• DATA RECORDS
/-- Memory with the bytes from address a replaced. -/
def write (m : Memory) (a : Nat) (bs : List Byte) : Memory :=
  (m.filter fun c => c.1 < a) ++ listed a bs ++ m.filter fun c => a + bs.length ≤ c.1

/-- n bytes from address a. -/
def readBytes (m : Memory) (a n : Nat) : List Byte := (List.range n).map fun i => m.read (a + i)

end Memory

/-- Bytes in address order as a number, little-endian (R28). -/
def leNat : List Byte → Nat
  | [] => 0
  | b :: bs => b.toNat + 256 * leNat bs

/-- The n little-endian bytes of a number. -/
def leBytes : Nat → Nat → List Byte
  | 0, _ => []
  | n + 1, x => BitVec.ofNat 8 x :: leBytes n (x / 256)

/-- 64-bit words in memory order. -/
def wordsOfBytes (n : Nat) (bs : List Byte) : List Word :=
  (List.range n).map fun i => BitVec.ofNat 64 (leNat ((bs.drop (8 * i)).take 8))

def bytesOfWords (ws : List Word) : List Byte := ws.flatMap fun w => leBytes 8 w.toNat

def word (n : Nat) : Word := BitVec.ofNat 64 n

/-- The 32 words of a vector register as 256 bytes. -/
def vecWords (v : Vec) : List Word := (List.range 32).map fun i => lane v (2 * i + 1) ++ lane v (2 * i)

def vecBytes (v : Vec) : List Byte := bytesOfWords (vecWords v)

/-- A field of a word. -/
def field (w : Word) (hi lo : Nat) : Nat := (w.toNat / 2 ^ lo) % 2 ^ (hi - lo + 1)

/-- Every bit of a field is zero. -/
def fieldZero (w : Word) (hi lo : Nat) : Bool := field w hi lo == 0

/-- The gallery of a logical cell: 512 cells each (R9). -/
def galOf (cell : Nat) : Nat := cell / 512

/-! ### Parts of the state -/

namespace State

def getCtx (s : State) (k : CtxId) : Ctx := vget {} s.ctxs k.val

def setCtx (s : State) (k : CtxId) (c : Ctx) : State := { s with ctxs := vset s.ctxs k.val c }

def modCtx (s : State) (k : CtxId) (f : Ctx → Ctx) : State := s.setCtx k (f (s.getCtx k))

def modRegs (s : State) (k : CtxId) (f : CtxRegs → CtxRegs) : State :=
  s.modCtx k fun c => { c with regs := f c.regs }

def getCell (s : State) (c : Nat) : Cell := Tbl.get {} s.cells c

def setCell (s : State) (c : Nat) (x : Cell) : State := { s with cells := Tbl.put {} s.cells c x }

def modCell (s : State) (c : Nat) (f : Cell → Cell) : State := s.setCell c (f (s.getCell c))

def getGal (s : State) (g : Nat) : Gallery := vget {} s.gals g

def modGal (s : State) (g : Nat) (f : Gallery → Gallery) : State := { s with gals := vset s.gals g (f (s.getGal g)) }

def getLink (s : State) (l : Nat) : Link := vget {} s.links l

def modLink (s : State) (l : Nat) (f : Link → Link) : State := { s with links := vset s.links l (f (s.getLink l)) }

/-- A bridge carries traffic: it is neither DOWN nor in TRAINING, where flits wait at the sender (R384). -/
def bridgeUp (s : State) (l : Nat) : Bool := (s.getLink l).st != .down && (s.getLink l).st != .training

/-- Every bridge carries traffic: the chimney and the row are whole (R12, R389). -/
def bridgesUp (s : State) : Bool := s.bridgeUp 0 && s.bridgeUp 1 && s.bridgeUp 2 && s.bridgeUp 3

/-- Flits pass from one gallery to another: bridge b joins b to b + 1 modulo 4, and diagonal traffic goes through either
neighbour (R382, R384; which one is the part's choice, DESIGN CHOICE, log 62). -/
def joined (s : State) (a b : Nat) : Bool :=
  let up (i : Nat) : Bool := s.bridgeUp (i % 4)
  if a % 4 = b % 4 then true
  else if (a + 1) % 4 = b % 4 then up a
  else if (b + 1) % 4 = a % 4 then up b
  else (up a && up (a + 1)) || (up (a + 3) && up (a + 2))

def getExec (s : State) (k : Nat) : Option Exec := Tbl.find s.execs k

def setExec (s : State) (k : Nat) (e : Exec) : State := { s with execs := Tbl.set s.execs k e }

def dropExec (s : State) (k : Nat) : State := { s with execs := Tbl.erase s.execs k }

/-- A new name for a record in flight. -/
def fresh (s : State) : State := { s with nextId := s.nextId + 1 }

/-- The live execution of a cell and its key (R121). -/
def liveOf (s : State) (c : Nat) : Option (Nat × Exec) :=
  s.execs.find? fun p => p.1 / 256 = c && p.2.status == .live

/-- The live execution of the cell that issues in this step. -/
def live (s : State) : Option (Nat × Exec) := s.liveOf s.cur.val

def getRedex (s : State) (k : CtxId) (appo : Nat) : Option Redex := Tbl.find (s.getCtx k).redexes appo

def setRedex (s : State) (k : CtxId) (appo : Nat) (r : Redex) : State :=
  s.modCtx k fun c => { c with redexes := Tbl.set c.redexes appo r }

def modRedex (s : State) (k : CtxId) (appo : Nat) (f : Redex → Redex) : State :=
  match s.getRedex k appo with
  | some r => s.setRedex k appo (f r)
  | none => s

/-- The member executions of a redex, by key. -/
def members (s : State) (k : CtxId) (appo : Nat) : List (Nat × Exec) :=
  s.execs.filter fun p => p.2.ctx = k && p.2.appo == appo

/-- What an unlisted word of the MSI-X table reads: a vector's second word has its mask bit set (PRESUMED, log 13). -/
def msixReset (i : Nat) : Word := if i % 2 = 1 then 1 <<< 32 else 0

/-- A word of the MSI-X table, by number. -/
def msixWord (d : Device) (i : Nat) : Word := Tbl.get (msixReset i) d.msix i

/-- A vector's mask bit (PRESUMED, log 13). -/
def msixMasked (d : Device) (vec : Nat) : Bool := (msixWord d (2 * vec + 1)).getLsbD 32

/-- A MSI-X vector is signalled (R416): its message is sent, or held pending while the vector is masked
(PRESUMED, log 13). -/
def signal (s : State) (vec : Nat) : State :=
  if msixMasked s.dev vec then { s with dev := { s.dev with pba := Tbl.set s.dev.pba vec true } }
  else { s with dev := { s.dev with msi := vec :: s.dev.msi } }

/-- A write of a word of the MSI-X table: a pending vector that it leaves unmasked is sent (PRESUMED, log 13). -/
def writeMsix (s : State) (i : Nat) (v : Word) : State :=
  let d := { s.dev with msix := Tbl.put (msixReset i) s.dev.msix i v }
  let vec := i / 2
  if Tbl.get false d.pba vec && !msixMasked d vec then
    { s with dev := { d with pba := Tbl.erase d.pba vec, msi := vec :: d.msi } }
  else { s with dev := d }

/-- 64 bits of the pending-bit array. -/
def pbaWord (d : Device) (i : Nat) : Word :=
  (List.range 64).foldl (fun w b => if Tbl.get false d.pba (64 * i + b) then w ||| (1 <<< b) else w) 0

/-- A telemetry counter counts up, saturating; vector 33 is signalled as it reaches its threshold (R422). -/
def count (s : State) (i n : Nat) : State :=
  let old := (vget 0 s.dev.telem i).toNat
  let new := min (2 ^ 64 - 1) (old + n)
  let th := (vget 0 s.dev.thresh i).toNat
  let s := { s with dev := { s.dev with telem := vset s.dev.telem i (BitVec.ofNat 64 new) } }
  if th ≠ 0 ∧ old < th ∧ th ≤ new then s.signal 33 else s

/-- A pass request stands for a context (R103). -/
def request (s : State) (k : CtxId) : State := s.modCtx k fun c => { c with request := true }

end State

/-! ### Operators -/

/-- The built-in operators: 0x0000 to 0x00FF (R97). -/
def isBuiltin (op : BitVec 16) : Bool := op.toNat < 0x100

namespace OpImage

def num (o : OpImage) : BitVec 16 := o.hdr0.extractLsb' 0 16
def gang (o : OpImage) : Nat := field o.hdr0 22 16
def nr (o : OpImage) : Bool := o.hdr0.getLsbD 23
def sta (o : OpImage) : Bool := o.hdr0.getLsbD 24
def stcap (o : OpImage) : Nat := field o.hdr1 63 48
/-- The registers that the header declares (R89, R94). -/
def decl (o : OpImage) : Decl := ⟨field o.hdr0 38 32, field o.hdr0 45 40, field o.hdr0 52 48⟩
/-- The code word that a fetch returns: the all-zero word outside the code (R81). -/
def fetch (o : OpImage) (pc : Word) : Word := o.code.getD pc.toNat 0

• WORK ORDER
What do the lines above say from the one containing "neighbour (R382, R384;" down to the one containing "in flight. -/"? Return them exactly, both end lines included, and only them.

• PROBLEM SOLUTION
neighbour (R382, R384; which one is the part's choice, DESIGN CHOICE, log 62). -/
def joined (s : State) (a b : Nat) : Bool :=
  let up (i : Nat) : Bool := s.bridgeUp (i % 4)
  if a % 4 = b % 4 then true
  else if (a + 1) % 4 = b % 4 then up a
  else if (b + 1) % 4 = a % 4 then up b
  else (up a && up (a + 1)) || (up (a + 3) && up (a + 2))

def getExec (s : State) (k : Nat) : Option Exec := Tbl.find s.execs k

def setExec (s : State) (k : Nat) (e : Exec) : State := { s with execs := Tbl.set s.execs k e }

def dropExec (s : State) (k : Nat) : State := { s with execs := Tbl.erase s.execs k }

/-- A new name for a record in flight. -/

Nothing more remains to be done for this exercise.